It is fair to wonder from the two plays above, did the Cardinals really earn that first down or earn the Offensive Holding call on defense, or was it simply a bit of randomness that swung their way? With regard to predicting future performance, it might be best to look at no_penalty_epa rather than epa, as it hopefully can do a better job of teasing out the fluky-ness of the penalties.

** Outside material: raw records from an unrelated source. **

/-! `setField` changes `regs` alone. -/

@[simp] theorem State.setField_pending (s : State) (a hi lo v : Nat) : (s.setField a hi lo v).pending = s.pending := rfl
@[simp] theorem State.setField_timeNs (s : State) (a hi lo v : Nat) : (s.setField a hi lo v).timeNs = s.timeNs := rfl
@[simp] theorem State.setField_free (s : State) (a hi lo v : Nat) : (s.setField a hi lo v).free = s.free := rfl
@[simp] theorem State.setField_undef (s : State) (a hi lo v : Nat) : (s.setField a hi lo v).undef = s.undef := rfl
@[simp] theorem State.setField_pins (s : State) (a hi lo v : Nat) : (s.setField a hi lo v).pins = s.pins := rfl
@[simp] theorem State.setField_jtag (s : State) (a hi lo v : Nat) : (s.setField a hi lo v).jtag = s.jtag := rfl
@[simp] theorem State.setField_pcie (s : State) (a hi lo v : Nat) : (s.setField a hi lo v).pcie = s.pcie := rfl
@[simp] theorem State.setField_snap (s : State) (a hi lo v : Nat) : (s.setField a hi lo v).snap = s.snap := rfl
@[simp] theorem State.setField_bed (s : State) (a hi lo v : Nat) : (s.setField a hi lo v).bed = s.bed := rfl
@[simp] theorem State.setField_bedPoison (s : State) (a hi lo v : Nat) : (s.setField a hi lo v).bedPoison = s.bedPoison := rfl
@[simp] theorem State.setField_hbm (s : State) (a hi lo v : Nat) : (s.setField a hi lo v).hbm = s.hbm := rfl
@[simp] theorem State.setField_hbmPoison (s : State) (a hi lo v : Nat) : (s.setField a hi lo v).hbmPoison = s.hbmPoison := rfl
@[simp] theorem State.setField_hbmKey (s : State) (a hi lo v : Nat) : (s.setField a hi lo v).hbmKey = s.hbmKey := rfl
@[simp] theorem State.setField_hbmReady (s : State) (a hi lo v : Nat) : (s.setField a hi lo v).hbmReady = s.hbmReady := rfl
@[simp] theorem State.setField_marks (s : State) (a hi lo v : Nat) : (s.setField a hi lo v).marks = s.marks := rfl
@[simp] theorem State.setField_markPtr (s : State) (a hi lo v : Nat) : (s.setField a hi lo v).markPtr = s.markPtr := rfl
@[simp] theorem State.setField_xlat (s : State) (a hi lo v : Nat) : (s.setField a hi lo v).xlat = s.xlat := rfl
@[simp] theorem State.setField_wq (s : State) (a hi lo v : Nat) : (s.setField a hi lo v).wq = s.wq := rfl
@[simp] theorem State.setField_jq (s : State) (a hi lo v : Nat) : (s.setField a hi lo v).jq = s.jq := rfl
@[simp] theorem State.setField_ring (s : State) (a hi lo v : Nat) : (s.setField a hi lo v).ring = s.ring := rfl
@[simp] theorem State.setField_relHead (s : State) (a hi lo v : Nat) : (s.setField a hi lo v).relHead = s.relHead := rfl
@[simp] theorem State.setField_flights (s : State) (a hi lo v : Nat) : (s.setField a hi lo v).flights = s.flights := rfl
@[simp] theorem State.setField_nextFlight (s : State) (a hi lo v : Nat) : (s.setField a hi lo v).nextFlight = s.nextFlight := rfl
@[simp] theorem State.setField_mapOp (s : State) (a hi lo v : Nat) : (s.setField a hi lo v).mapOp = s.mapOp := rfl
@[simp] theorem State.setField_bedPtr (s : State) (a hi lo v : Nat) : (s.setField a hi lo v).bedPtr = s.bedPtr := rfl
@[simp] theorem State.setField_bedDefer (s : State) (a hi lo v : Nat) : (s.setField a hi lo v).bedDefer = s.bedDefer := rfl
@[simp] theorem State.setField_bankOut (s : State) (a hi lo v : Nat) : (s.setField a hi lo v).bankOut = s.bankOut := rfl
@[simp] theorem State.setField_spareBad (s : State) (a hi lo v : Nat) : (s.setField a hi lo v).spareBad = s.spareBad := rfl
@[simp] theorem State.setField_winHit (s : State) (a hi lo v : Nat) : (s.setField a hi lo v).winHit = s.winHit := rfl
@[simp] theorem State.setField_unit (s : State) (a hi lo v : Nat) : (s.setField a hi lo v).unit = s.unit := rfl
@[simp] theorem State.setField_errWin (s : State) (a hi lo v : Nat) : (s.setField a hi lo v).errWin = s.errWin := rfl
@[simp] theorem State.setField_resident (s : State) (a hi lo v : Nat) : (s.setField a hi lo v).resident = s.resident := rfl
@[simp] theorem State.setField_image (s : State) (a hi lo v : Nat) : (s.setField a hi lo v).image = s.image := rfl
@[simp] theorem State.setField_libVer (s : State) (a hi lo v : Nat) : (s.setField a hi lo v).libVer = s.libVer := rfl
@[simp] theorem State.setField_pageMap (s : State) (a hi lo v : Nat) : (s.setField a hi lo v).pageMap = s.pageMap := rfl
@[simp] theorem State.setField_pfx (s : State) (a hi lo v : Nat) : (s.setField a hi lo v).pfx = s.pfx := rfl
@[simp] theorem State.setField_tensors (s : State) (a hi lo v : Nat) : (s.setField a hi lo v).tensors = s.tensors := rfl
@[simp] theorem State.setField_nandBytes (s : State) (a hi lo v : Nat) : (s.setField a hi lo v).nandBytes = s.nandBytes := rfl
@[simp] theorem State.setField_moves (s : State) (a hi lo v : Nat) : (s.setField a hi lo v).moves = s.moves := rfl
@[simp] theorem State.setField_builds (s : State) (a hi lo v : Nat) : (s.setField a hi lo v).builds = s.builds := rfl
@[simp] theorem State.setField_sched (s : State) (a hi lo v : Nat) : (s.setField a hi lo v).sched = s.sched := rfl
@[simp] theorem State.setField_schedQ (s : State) (a hi lo v : Nat) : (s.setField a hi lo v).schedQ = s.schedQ := rfl
@[simp] theorem State.setField_hbmQ (s : State) (a hi lo v : Nat) : (s.setField a hi lo v).hbmQ = s.hbmQ := rfl
@[simp] theorem State.setField_hbmRow (s : State) (a hi lo v : Nat) : (s.setField a hi lo v).hbmRow = s.hbmRow := rfl
@[simp] theorem State.setField_hbmTrr (s : State) (a hi lo v : Nat) : (s.setField a hi lo v).hbmTrr = s.hbmTrr := rfl
@[simp] theorem State.setField_hbmDue (s : State) (a hi lo v : Nat) : (s.setField a hi lo v).hbmDue = s.hbmDue := rfl
@[simp] theorem State.setField_hbmTrrDue (s : State) (a hi lo v : Nat) : (s.setField a hi lo v).hbmTrrDue = s.hbmTrrDue := rfl
@[simp] theorem State.setField_hbmData (s : State) (a hi lo v : Nat) : (s.setField a hi lo v).hbmData = s.hbmData := rfl
@[simp] theorem State.setField_hbmPtr (s : State) (a hi lo v : Nat) : (s.setField a hi lo v).hbmPtr = s.hbmPtr := rfl
@[simp] theorem State.setField_hbmDrain (s : State) (a hi lo v : Nat) : (s.setField a hi lo v).hbmDrain = s.hbmDrain := rfl
@[simp] theorem State.setField_hbmTrainTemp (s : State) (a hi lo v : Nat) : (s.setField a hi lo v).hbmTrainTemp = s.hbmTrainTemp := rfl
@[simp] theorem State.setField_retrainReq (s : State) (a hi lo v : Nat) : (s.setField a hi lo v).retrainReq = s.retrainReq := rfl
@[simp] theorem State.setField_retrain (s : State) (a hi lo v : Nat) : (s.setField a hi lo v).retrain = s.retrain := rfl
@[simp] theorem State.setField_laneCnt (s : State) (a hi lo v : Nat) : (s.setField a hi lo v).laneCnt = s.laneCnt := rfl
@[simp] theorem State.setField_lineRepair (s : State) (a hi lo v : Nat) : (s.setField a hi lo v).lineRepair = s.lineRepair := rfl
@[simp] theorem State.setField_nandSb (s : State) (a hi lo v : Nat) : (s.setField a hi lo v).nandSb = s.nandSb := rfl
@[simp] theorem State.setField_nandCnt (s : State) (a hi lo v : Nat) : (s.setField a hi lo v).nandCnt = s.nandCnt := rfl
@[simp] theorem State.setField_nandTemp (s : State) (a hi lo v : Nat) : (s.setField a hi lo v).nandTemp = s.nandTemp := rfl
@[simp] theorem State.setField_plArray (s : State) (a hi lo v : Nat) : (s.setField a hi lo v).plArray = s.plArray := rfl
@[simp] theorem State.setField_plEc (s : State) (a hi lo v : Nat) : (s.setField a hi lo v).plEc = s.plEc := rfl
@[simp] theorem State.setField_plMark (s : State) (a hi lo v : Nat) : (s.setField a hi lo v).plMark = s.plMark := rfl
@[simp] theorem State.setField_plBank0 (s : State) (a hi lo v : Nat) : (s.setField a hi lo v).plBank0 = s.plBank0 := rfl
@[simp] theorem State.setField_plBank1 (s : State) (a hi lo v : Nat) : (s.setField a hi lo v).plBank1 = s.plBank1 := rfl
@[simp] theorem State.setField_plPrefetch (s : State) (a hi lo v : Nat) : (s.setField a hi lo v).plPrefetch = s.plPrefetch := rfl
@[simp] theorem State.setField_plBranch (s : State) (a hi lo v : Nat) : (s.setField a hi lo v).plBranch = s.plBranch := rfl
@[simp] theorem State.setField_plLast (s : State) (a hi lo v : Nat) : (s.setField a hi lo v).plLast = s.plLast := rfl
@[simp] theorem State.setField_plRead (s : State) (a hi lo v : Nat) : (s.setField a hi lo v).plRead = s.plRead := rfl
@[simp] theorem State.setField_plFetch (s : State) (a hi lo v : Nat) : (s.setField a hi lo v).plFetch = s.plFetch := rfl
@[simp] theorem State.setField_tx (s : State) (a hi lo v : Nat) : (s.setField a hi lo v).tx = s.tx := rfl
@[simp] theorem State.setField_conn (s : State) (a hi lo v : Nat) : (s.setField a hi lo v).conn = s.conn := rfl
@[simp] theorem State.setField_rconn (s : State) (a hi lo v : Nat) : (s.setField a hi lo v).rconn = s.rconn := rfl
@[simp] theorem State.setField_rxq (s : State) (a hi lo v : Nat) : (s.setField a hi lo v).rxq = s.rxq := rfl
@[simp] theorem State.setField_rops (s : State) (a hi lo v : Nat) : (s.setField a hi lo v).rops = s.rops := rfl
@[simp] theorem State.setField_nextOpid (s : State) (a hi lo v : Nat) : (s.setField a hi lo v).nextOpid = s.nextOpid := rfl
@[simp] theorem State.setField_putFail (s : State) (a hi lo v : Nat) : (s.setField a hi lo v).putFail = s.putFail := rfl
@[simp] theorem State.setField_putOpen (s : State) (a hi lo v : Nat) : (s.setField a hi lo v).putOpen = s.putOpen := rfl
@[simp] theorem State.setField_pausedBy (s : State) (a hi lo v : Nat) : (s.setField a hi lo v).pausedBy = s.pausedBy := rfl
@[simp] theorem State.setField_pausing (s : State) (a hi lo v : Nat) : (s.setField a hi lo v).pausing = s.pausing := rfl
@[simp] theorem State.setField_groutNext (s : State) (a hi lo v : Nat) : (s.setField a hi lo v).groutNext = s.groutNext := rfl
@[simp] theorem State.setField_groutOff (s : State) (a hi lo v : Nat) : (s.setField a hi lo v).groutOff = s.groutOff := rfl
@[simp] theorem State.setField_fw (s : State) (a hi lo v : Nat) : (s.setField a hi lo v).fw = s.fw := rfl
@[simp] theorem State.setField_slotKey (s : State) (a hi lo v : Nat) : (s.setField a hi lo v).slotKey = s.slotKey := rfl
@[simp] theorem State.setField_nextKey (s : State) (a hi lo v : Nat) : (s.setField a hi lo v).nextKey = s.nextKey := rfl
@[simp] theorem State.setField_qnReq (s : State) (a hi lo v : Nat) : (s.setField a hi lo v).qnReq = s.qnReq := rfl
@[simp] theorem State.setField_qnPtr (s : State) (a hi lo v : Nat) : (s.setField a hi lo v).qnPtr = s.qnPtr := rfl
@[simp] theorem State.setField_mctpOut (s : State) (a hi lo v : Nat) : (s.setField a hi lo v).mctpOut = s.mctpOut := rfl
@[simp] theorem State.setField_mctpEid (s : State) (a hi lo v : Nat) : (s.setField a hi lo v).mctpEid = s.mctpEid := rfl
@[simp] theorem State.setField_mctpIn (s : State) (a hi lo v : Nat) : (s.setField a hi lo v).mctpIn = s.mctpIn := rfl
@[simp] theorem State.setField_dbg (s : State) (a hi lo v : Nat) : (s.setField a hi lo v).dbg = s.dbg := rfl
@[simp] theorem State.setField_dbgUsed (s : State) (a hi lo v : Nat) : (s.setField a hi lo v).dbgUsed = s.dbgUsed := rfl
@[simp] theorem State.setField_unlocking (s : State) (a hi lo v : Nat) : (s.setField a hi lo v).unlocking = s.unlocking := rfl
@[simp] theorem State.setField_session (s : State) (a hi lo v : Nat) : (s.setField a hi lo v).session = s.session := rfl
@[simp] theorem State.setField_drainTimer (s : State) (a hi lo v : Nat) : (s.setField a hi lo v).drainTimer = s.drainTimer := rfl
@[simp] theorem State.setField_flrTimer (s : State) (a hi lo v : Nat) : (s.setField a hi lo v).flrTimer = s.flrTimer := rfl
@[simp] theorem State.setField_cfgRec (s : State) (a hi lo v : Nat) : (s.setField a hi lo v).cfgRec = s.cfgRec := rfl
@[simp] theorem State.setField_recDue (s : State) (a hi lo v : Nat) : (s.setField a hi lo v).recDue = s.recDue := rfl
@[simp] theorem State.setField_pw (s : State) (a hi lo v : Nat) : (s.setField a hi lo v).pw = s.pw := rfl
@[simp] theorem State.setField_subst (s : State) (a hi lo v : Nat) : (s.setField a hi lo v).subst = s.subst := rfl
@[simp] theorem State.setField_roles (s : State) (a hi lo v : Nat) : (s.setField a hi lo v).roles = s.roles := rfl
@[simp] theorem State.setField_kcSram (s : State) (a hi lo v : Nat) : (s.setField a hi lo v).kcSram = s.kcSram := rfl
@[simp] theorem State.setField_qnSram (s : State) (a hi lo v : Nat) : (s.setField a hi lo v).qnSram = s.qnSram := rfl
@[simp] theorem State.setField_qcCache (s : State) (a hi lo v : Nat) : (s.setField a hi lo v).qcCache = s.qcCache := rfl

In order to leverage this information, we will try to predict game outcomes using the methodology I outlined in my previous post. In short, we will convert each EPA statistic into a lagging moving average using a dynamic window that starts at 10 games. The lag ensures that we compare a team’s performance against their opponent’s performance up to that point in the season. The dynamic window works such that we will use a ten game window to predict the winner of the 11th game in a season, but for say the 15th game in a season, we will use a 14 game window. We will also make use of exponential and running moving averages for different EPA measures, as we found these to be the most predictive versions of EPA in the post.

As a baseline, we will explore the predictive power of EPA before altering EPA for penalties as well as the predictive power of EPA in a completely “penalty-free” environment. Then, we will play around with different ways of manipulating penalty EPA to try to come up with more predictive measures. For example, we will try to penalize offenses for False Start penalties (recall these are the most stable) while living in a “penalty-free” world for all other penalties.

Note that pre-snap penalties like False Start and Delay of Game in the @nflfastR database occur when qb_dropback is zero - as such, they will fall under “Rush EPA”.

Comparing the predictive power of baseline EPA to “penalty-free” EPA, we notice that:

Penalties (at least certain types) do carry some signal, as we lose predictive power when removing them from the equation
Eliminating the effects of penalties for offenses, especially pre-snap penalties, significantly decreases its predictive power when there is no QB dropback (Rush EPA)
Eliminating the effects of penalties for defenses mostly increases its predictive power (this aligns with what we saw earlier - that defenses rarely control their penalty rates)

This initial exploration gels nicely with our discoveries earlier, mainly that offenses control penalty rates more than defenses. As such, removing penalties from the equation causes offensive strength metrics to lose signal and defensive strength metrics to gain signal by eliminating some noise.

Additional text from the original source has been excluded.